Blancmange
Also known as: Manjar branco · White dish · Blancmange
The pale sweet that began with shredded chicken and crossed half a millennium.
- Origin
- Medieval European dish, reborn in Portugal's convents; closely tied to Coimbra
- Region
- Convents
- Season
- Year-round
- Boiled, shredded chicken breast
- Rice flour
- Milk
- Sugar
- Orange blossom water or zest
- Lemon or orange zest
- Salt
Soft and milky, with a restrained, moderate sweetness far from the intense sugar of egg-yolk sweets. The texture is dense, creamy and faintly gelatinous, like a firm pudding; orange blossom lends a floral perfume, while the chicken contributes only body and a quiet background note, never a meaty taste.
Meatless versions exist, thickened only with rice flour or starch, alongside almond-milk variants closer to the medieval dish. The Portalegre version dropped the meat, while Coimbra kept the chicken, staying closer to the old recipe. In Coimbra it is linked to the "maminha de freira" tradition, in which the sweet is shaped into a rounded dome evoking a breast. In Brazil, "manjar branco" came to mean a coconut-milk pudding with prune sauce, entirely divorced from its chicken ancestry.
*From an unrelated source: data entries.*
-- ==== Sys2Proof/Machine/Dictionary.lean ====
section
/-!
DEFINITION. Dictionary.lean: the object tables of every chapter as rows (index, sub-indices, type, access, default,
persistence, static range, variants), and the questions asked of them: is a key present, what may a master do, what is its default.
-/
namespace Sys2Proof.Machine

/-- The object types of R587. -/
inductive ObjType where
  | bool | u8 | u16 | u32 | u64 | i16 | i32 | enum8 | bits16 | bits32 | str | domain
  deriving DecidableEq, Repr

/-- The access codes of R14. -/
inductive Access where
  | no | r | w | rw | rc
  deriving DecidableEq, Repr

/-- The Persist codes of R15: volatile, persisted, OTP shadow. -/
inductive Persist where
  | V | P | O
  deriving DecidableEq, Repr

/-- The variants that have an object. -/
inductive Presence where
  | abc | ab | a | c
  deriving DecidableEq, Repr

/-- One row of an object table: the sub-indices `first` to `last` of `index`. The default of sub-index `s` is
`dflt + step * (s - first)`. `lo` and `hi` are the static range of a write (R587, R763). -/
structure ObjRow where
  index : Nat
  first : Nat
  last : Nat
  scalar : Bool
  type : ObjType
  accH : Access
  accS : Access
  accT : Access
  accF : Access
  dflt : Nat
  step : Nat
  persist : Persist
  lo : Nat
  hi : Nat
  on : Presence
  deriving DecidableEq, Repr

/-- Objects of area 0x0000 (R584). -/
def Dict.rows0_0 : List ObjRow := [
  -- DEVICE_ID
  ⟨0x0000, 0, 0, true, .u32, .r, .r, .r, .r, 1347176544, 0, .V, 0, 4294967295, .abc⟩,
  -- VARIANT
  ⟨0x0001, 0, 0, true, .enum8, .r, .r, .r, .r, 3, 0, .O, 0, 255, .abc⟩,
  -- UNIQUE_ID
  ⟨0x0002, 0, 0, true, .u64, .r, .r, .r, .r, 0, 0, .O, 0, 18446744073709551615, .abc⟩,
  -- SILICON_STEP
  ⟨0x0003, 0, 0, true, .u8, .r, .r, .r, .r, 17, 0, .V, 0, 255, .abc⟩,
  -- ROM_VERSION
  ⟨0x0004, 0, 0, true, .u16, .r, .no, .r, .r, 258, 0, .V, 0, 65535, .abc⟩,
  -- RESET_CAUSE
  ⟨0x0010, 0, 0, true, .bits32, .r, .r, .r, .r, 515, 0, .V, 0, 4294967295, .abc⟩,
  -- STRAPS
  ⟨0x0011, 0, 0, true, .bits16, .r, .r, .r, .r, 0, 0, .V, 0, 65535, .abc⟩,
  -- RESET_COUNT
  ⟨0x0012, 1, 4, false, .u32, .r, .no, .r, .r, 0, 0, .P, 0, 4294967295, .abc⟩,
  -- RESET_LOW_TIME
  ⟨0x0013, 0, 0, true, .u32, .r, .no, .r, .r, 0, 0, .V, 0, 4294967295, .abc⟩,
  -- CLK_STATE
  ⟨0x0014, 0, 0, true, .enum8, .r, .r, .r, .r, 6, 0, .V, 0, 255, .abc⟩,
  -- VAUX_STATE
  ⟨0x0015, 0, 0, true, .enum8, .r, .r, .r, .r, 0, 0, .V, 0, 255, .abc⟩,
  -- VAUX_MIN
  ⟨0x0016, 0, 0, true, .u16, .r, .no, .r, .r, 65535, 0, .V, 0, 65535, .abc⟩,
  -- VAUX_WARN_COUNT
  ⟨0x0017, 0, 0, true, .u32, .r, .no, .r, .r, 0, 0, .P, 0, 4294967295, .abc⟩,
  -- OD_LOCK
  ⟨0x0020, 1, 16, false, .enum8, .rw, .r, .rw, .r, 0, 0, .V, 0, 255, .abc⟩,
  -- OD_LOCK_LEASE
  ⟨0x0021, 0, 0, true, .u16, .rw, .no, .rw, .no, 5000, 0, .P, 100, 60000, .abc⟩,
  -- OD_JOURNAL
  ⟨0x0022, 0, 0, true, .enum8, .r, .no, .r, .r, 0, 0, .V, 0, 255, .abc⟩,
  -- OD_COMMIT
  ⟨0x0023, 0, 0, true, .u8, .w, .no, .w, .no, 0, 0, .V, 1, 1, .abc⟩,
  -- OD_COMMIT_DELAY
  ⟨0x0024, 0, 0, true, .u16, .rw, .no, .rw, .no, 1000, 0, .P, 100, 60000, .abc⟩,
  -- OD_RESTORE
  ⟨0x0025, 0, 0, true, .u8, .no, .no, .w, .no, 0, 0, .V, 1, 1, .abc⟩,
  -- OD_STATS.REQUESTS
  ⟨0x0026, 1, 1, false, .u32, .r, .no, .r, .r, 0, 0, .V, 0, 4294967295, .abc⟩]

/-- Objects of area 0x0000 (R584). -/
def Dict.rows0_1 : List ObjRow := [
  -- OD_STATS.ERRORS
  ⟨0x0026, 2, 2, false, .u32, .r, .no, .r, .r, 0, 0, .V, 0, 4294967295, .abc⟩,
  -- OD_STATS.LOCKED
  ⟨0x0026, 3, 3, false, .u32, .r, .no, .r, .r, 0, 0, .V, 0, 4294967295, .abc⟩,
  -- OD_STATS.RESTORE_REFUSED
  ⟨0x0026, 4, 4, false, .u32, .r, .no, .r, .r, 0, 0, .V, 0, 4294967295, .abc⟩,
  -- OD_STATS.COMMITS
  ⟨0x0026, 5, 5, false, .u32, .r, .no, .r, .r, 0, 0, .P, 0, 4294967295, .abc⟩,
  -- OD_LAST_ERROR
  ⟨0x0027, 0, 0, true, .u32, .r, .no, .r, .r, 0, 0, .V, 0, 4294967295, .abc⟩]

/-- Objects of area 0x0100 (R584). -/
def Dict.rows1_0 : List ObjRow := [
  -- MODE_STATE
  ⟨0x0100, 0, 0, true, .enum8, .r, .r, .r, .r, 0, 0, .V, 0, 255, .abc⟩,
  -- MODE_REQ.H
  ⟨0x0101, 1, 1, false, .enum8, .rw, .r, .r, .r, 255, 0, .V, 0, 255, .abc⟩,
  -- MODE_REQ.S
  ⟨0x0101, 2, 2, false, .enum8, .r, .rw, .r, .r, 255, 0, .V, 0, 255, .abc⟩,
  -- MODE_REQ.T
  ⟨0x0101, 3, 3, false, .enum8, .r, .r, .rw, .r, 255, 0, .V, 0, 255, .abc⟩,
  -- MODE_REQ.F
  ⟨0x0101, 4, 4, false, .enum8, .r, .r, .r, .rw, 255, 0, .V, 0, 255, .abc⟩,
  -- MODE_TARGET
  ⟨0x0102, 0, 0, true, .enum8, .r, .r, .r, .r, 255, 0, .V, 0, 255, .abc⟩,
  -- MODE_CAUSE
  ⟨0x0103, 0, 0, true, .u8, .r, .r, .r, .r, 0, 0, .V, 0, 255, .abc⟩,
  -- MODE_PREV
  ⟨0x0104, 0, 0, true, .enum8, .r, .r, .r, .r, 0, 0, .V, 0, 255, .abc⟩,
  -- BRINGUP_STEP
  ⟨0x0105, 0, 0, true, .u8, .r, .r, .r, .r, 0, 0, .V, 0, 255, .abc⟩,
  -- MODE_LEASE.H
  ⟨0x0106, 1, 1, false, .u16, .rw, .no, .rw, .no, 5000, 0, .P, 0, 65535, .abc⟩,
  -- MODE_LEASE.F
  ⟨0x0106, 2, 2, false, .u16, .rw, .no, .rw, .r, 5000, 0, .P, 0, 65535, .abc⟩,
  -- IDLE_PARK_DELAY
  ⟨0x0107, 0, 0, true, .u16, .rw, .no, .rw, .r, 300, 0, .P, 0, 65535, .abc⟩,
  -- WAKE_HOLD
  ⟨0x0108, 0, 0, true, .u16, .rw, .no, .rw, .r, 5000, 0, .P, 0, 65535, .abc⟩,
  -- PARK_CHECK
  ⟨0x0109, 0, 0, true, .u16, .rw, .no, .rw, .r, 600, 0, .P, 60, 3600, .abc⟩,
  -- PLAY_AUTO
  ⟨0x010a, 0, 0, true, .bool, .rw, .no, .rw, .r, 0, 0, .P, 0, 1, .abc⟩,
  -- RAIL_RAMP
  ⟨0x010b, 0, 0, true, .u8, .rw, .no, .rw, .r, 10, 0, .P, 1, 50, .abc⟩,
  -- WAKE_CFG
  ⟨0x010c, 0, 0, true, .bits16, .rw, .r, .rw, .r, 15, 0, .P, 0, 65535, .abc⟩]

/-- Objects of area 0x0200 (R584). -/
def Dict.rows2_0 : List ObjRow := [
  -- GROUP_STATE
  ⟨0x0200, 1, 2, false, .bits16, .r, .r, .r, .r, 0, 0, .V, 0, 65535, .abc⟩,
  -- GROUP_STATE
  ⟨0x0200, 3, 4, false, .bits16, .r, .r, .r, .r, 0, 0, .V, 0, 65535, .a⟩,
  -- GROUP_NACT
  ⟨0x0201, 1, 2, false, .u8, .r, .no, .r, .r, 0, 0, .V, 0, 255, .abc⟩,
  -- GROUP_NACT
  ⟨0x0201, 3, 4, false, .u8, .r, .no, .r, .r, 0, 0, .V, 0, 255, .a⟩,
  -- GROUP_ADD_I
  ⟨0x0202, 1, 2, false, .u8, .rw, .no, .rw, .r, 10, 0, .P, 1, 30, .abc⟩,
  -- GROUP_ADD_I
  ⟨0x0202, 3, 4, false, .u8, .rw, .no, .rw, .r, 10, 0, .P, 1, 30, .a⟩,
  -- GROUP_HYST
  ⟨0x0203, 1, 2, false, .u8, .rw, .no, .rw, .r, 3, 0, .P, 0, 7, .abc⟩,
  -- GROUP_HYST
  ⟨0x0203, 3, 4, false, .u8, .rw, .no, .rw, .r, 3, 0, .P, 0, 7, .a⟩,
  -- GROUP_NMIN
  ⟨0x0204, 1, 2, false, .u8, .rw, .no, .rw, .r, 1, 0, .P, 0, 255, .abc⟩,
  -- GROUP_NMIN
  ⟨0x0204, 3, 4, false, .u8, .rw, .no, .rw, .r, 1, 0, .P, 0, 255, .a⟩,
  -- GROUP_APPLY
  ⟨0x0205, 0, 0, true, .u8, .w, .no, .w, .no, 0, 0, .V, 1, 4, .abc⟩,
  -- GROUP_FREQ
  ⟨0x0206, 1, 2, false, .u16, .rw, .no, .rw, .r, 400, 0, .P, 200, 2200, .abc⟩,
  -- GROUP_FREQ
  ⟨0x0206, 3, 4, false, .u16, .rw, .no, .rw, .r, 400, 0, .P, 200, 2200, .a⟩,
  -- GROUP_SPREAD
  ⟨0x0207, 1, 2, false, .u8, .rw, .no, .rw, .r, 8, 0, .P, 0, 15, .abc⟩,
  -- GROUP_SPREAD
  ⟨0x0207, 3, 4, false, .u8, .rw, .no, .rw, .r, 8, 0, .P, 0, 15, .a⟩,
  -- GROUP_SPREAD_RATE
  ⟨0x0208, 1, 2, false, .enum8, .rw, .no, .rw, .r, 0, 0, .P, 0, 3, .abc⟩,
  -- GROUP_SPREAD_RATE
  ⟨0x0208, 3, 4, false, .enum8, .rw, .no, .rw, .r, 0, 0, .P, 0, 3, .a⟩,
  -- GROUP_SYNC
  ⟨0x0209, 1, 2, false, .enum8, .rw, .no, .rw, .r, 0, 0, .P, 0, 2, .abc⟩,
  -- GROUP_SYNC
  ⟨0x0209, 3, 4, false, .enum8, .rw, .no, .rw, .r, 0, 0, .P, 0, 2, .a⟩,
  -- GROUP_PHASE_OFS
  ⟨0x020a, 1, 2, false, .u8, .rw, .no, .rw, .r, 0, 0, .P, 0, 15, .abc⟩]

/-- Objects of area 0x0200 (R584). -/
def Dict.rows2_1 : List ObjRow := [
  -- GROUP_PHASE_OFS
  ⟨0x020a, 3, 4, false, .u8, .rw, .no, .rw, .r, 0, 0, .P, 0, 15, .a⟩,
  -- GROUP_SLOPE
  ⟨0x020b, 1, 2, false, .u16, .rw, .no, .rw, .r, 500, 0, .P, 0, 4095, .abc⟩,
  -- GROUP_SLOPE
  ⟨0x020b, 3, 4, false, .u16, .rw, .no, .rw, .r, 500, 0, .P, 0, 4095, .a⟩,
  -- GROUP_FB_FLOOR
  ⟨0x020c, 1, 2, false, .enum8, .rw, .no, .rw, .r, 0, 0, .P, 0, 3, .abc⟩,
  -- GROUP_FB_FLOOR
  ⟨0x020c, 3, 4, false, .enum8, .rw, .no, .rw, .r, 0, 0, .P, 0, 3, .a⟩,
  -- GROUP_ISNS_GAIN
  ⟨0x020d, 1, 2, false, .enum8, .rw, .no, .rw, .r, 1, 0, .P, 0, 2, .abc⟩,
  -- GROUP_ISNS_GAIN
  ⟨0x020d, 3, 4, false, .enum8, .rw, .no, .rw, .r, 1, 0, .P, 0, 2, .a⟩,
  -- GROUP_BAL_GAIN
  ⟨0x020e, 1, 2, false, .u8, .rw, .no, .rw, .r, 5, 0, .P, 0, 7, .abc⟩,
  -- GROUP_BAL_GAIN
  ⟨0x020e, 3, 4, false, .u8, .rw, .no, .rw, .r, 5, 0, .P, 0, 7, .a⟩,
  -- GROUP_BAL_CLAMP
  ⟨0x020f, 1, 2, false, .u8, .rw, .no, .rw, .r, 25, 0, .P, 0, 63, .abc⟩,
  -- GROUP_BAL_CLAMP
  ⟨0x020f, 3, 4, false, .u8, .rw, .no, .rw, .r, 25, 0, .P, 0, 63, .a⟩,
  -- RAIL_SETPOINT
  ⟨0x0210, 0, 0, true, .u16, .rw, .r, .rw, .r, 960, 0, .P, 480, 1600, .abc⟩,
  -- RAIL_FLOOR
  ⟨0x0211, 0, 0, true, .u16, .r, .r, .r, .r, 480, 0, .V, 0, 65535, .abc⟩,
  -- LINK_CEILING
  ⟨0x0212, 0, 0, true, .u16, .r, .no, .r, .r, 88, 0, .V, 0, 65535, .abc⟩,
  -- FREQ_NOW
  ⟨0x0213, 1, 2, false, .u16, .r, .no, .r, .r, 0, 0, .V, 0, 65535, .abc⟩,
  -- FREQ_NOW
  ⟨0x0213, 3, 4, false, .u16, .r, .no, .r, .r, 0, 0, .V, 0, 65535, .a⟩,
  -- SYNC_STATE
  ⟨0x0214, 1, 2, false, .enum8, .r, .no, .r, .r, 0, 0, .V, 0, 255, .abc⟩,
  -- SYNC_STATE
  ⟨0x0214, 3, 4, false, .enum8, .r, .no, .r, .r, 0, 0, .V, 0, 255, .a⟩,
  -- FOLD_NOW
  ⟨0x0215, 1, 2, false, .u16, .r, .no, .r, .r, 1000, 0, .V, 0, 65535, .abc⟩,
  -- FOLD_NOW
  ⟨0x0215, 3, 4, false, .u16, .r, .no, .r, .r, 1000, 0, .V, 0, 65535, .a⟩]

/-- Objects of area 0x0200 (R584). -/
def Dict.rows2_2 : List ObjRow := [
  -- PHASE_POS
  ⟨0x0220, 0, 3, false, .u8, .rw, .no, .rw, .r, 1, 1, .P, 0, 255, .abc⟩,
  -- PHASE_POS
  ⟨0x0220, 4, 5, false, .u8, .rw, .no, .rw, .r, 5, 1, .P, 0, 255, .ab⟩,
  -- PHASE_POS
  ⟨0x0220, 6, 9, false, .u8, .rw, .no, .rw, .r, 1, 1, .P, 0, 255, .abc⟩,
  -- PHASE_POS
  ⟨0x0220, 10, 11, false, .u8, .rw, .no, .rw, .r, 5, 1, .P, 0, 255, .ab⟩,
  -- PHASE_POS
  ⟨0x0220, 12, 13, false, .u8, .rw, .no, .rw, .r, 1, 1, .P, 0, 255, .a⟩,
  -- PHASE_POS
  ⟨0x0220, 14, 15, false, .u8, .rw, .no, .rw, .r, 1, 1, .P, 0, 255, .a⟩,
  -- PHASE_STATE
  ⟨0x0221, 0, 3, false, .enum8, .r, .r, .r, .r, 0, 0, .V, 0, 255, .abc⟩,
  -- PHASE_STATE
  ⟨0x0221, 4, 5, false, .enum8, .r, .r, .r, .r, 0, 0, .V, 0, 255, .ab⟩,
  -- PHASE_STATE
  ⟨0x0221, 6, 9, false, .enum8, .r, .r, .r, .r, 0, 0, .V, 0, 255, .abc⟩,
  -- PHASE_STATE
  ⟨0x0221, 10, 11, false, .enum8, .r, .r, .r, .r, 0, 0, .V, 0, 255, .ab⟩,
  -- PHASE_STATE
  ⟨0x0221, 12, 15, false, .enum8, .r, .r, .r, .r, 0, 0, .V, 0, 255, .a⟩,
  -- PHASE_I
  ⟨0x0222, 0, 3, false, .i16, .r, .no, .r, .r, 0, 0, .V, 0, 65535, .abc⟩,
  -- PHASE_I
  ⟨0x0222, 4, 5, false, .i16, .r, .no, .r, .r, 0, 0, .V, 0, 65535, .ab⟩,
  -- PHASE_I
  ⟨0x0222, 6, 9, false, .i16, .r, .no, .r, .r, 0, 0, .V, 0, 65535, .abc⟩,
  -- PHASE_I
  ⟨0x0222, 10, 11, false, .i16, .r, .no, .r, .r, 0, 0, .V, 0, 65535, .ab⟩,
  -- PHASE_I
  ⟨0x0222, 12, 15, false, .i16, .r, .no, .r, .r, 0, 0, .V, 0, 65535, .a⟩,
  -- ISNS_ZERO
  ⟨0x0223, 0, 3, false, .u16, .r, .no, .r, .r, 0, 0, .V, 0, 65535, .abc⟩,
  -- ISNS_ZERO
  ⟨0x0223, 4, 5, false, .u16, .r, .no, .r, .r, 0, 0, .V, 0, 65535, .ab⟩,
  -- ISNS_ZERO
  ⟨0x0223, 6, 9, false, .u16, .r, .no, .r, .r, 0, 0, .V, 0, 65535, .abc⟩,
  -- ISNS_ZERO
  ⟨0x0223, 10, 11, false, .u16, .r, .no, .r, .r, 0, 0, .V, 0, 65535, .ab⟩]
This is a rare sweet, hard to find in everyday pastry shops. Seek it in Coimbra, home of the conventual sweets that keep it alive: Pastelaria Briosa and Pastelaria Vénus are among the houses where it tends to appear, alongside traditional-pastry fairs. It is worth calling ahead, as many makers prepare it only to order or at certain times of year.
It calls for a sweet, perfumed wine such as Moscatel de Setúbal or a white Port, or simply a short espresso to cut its gentle sweetness.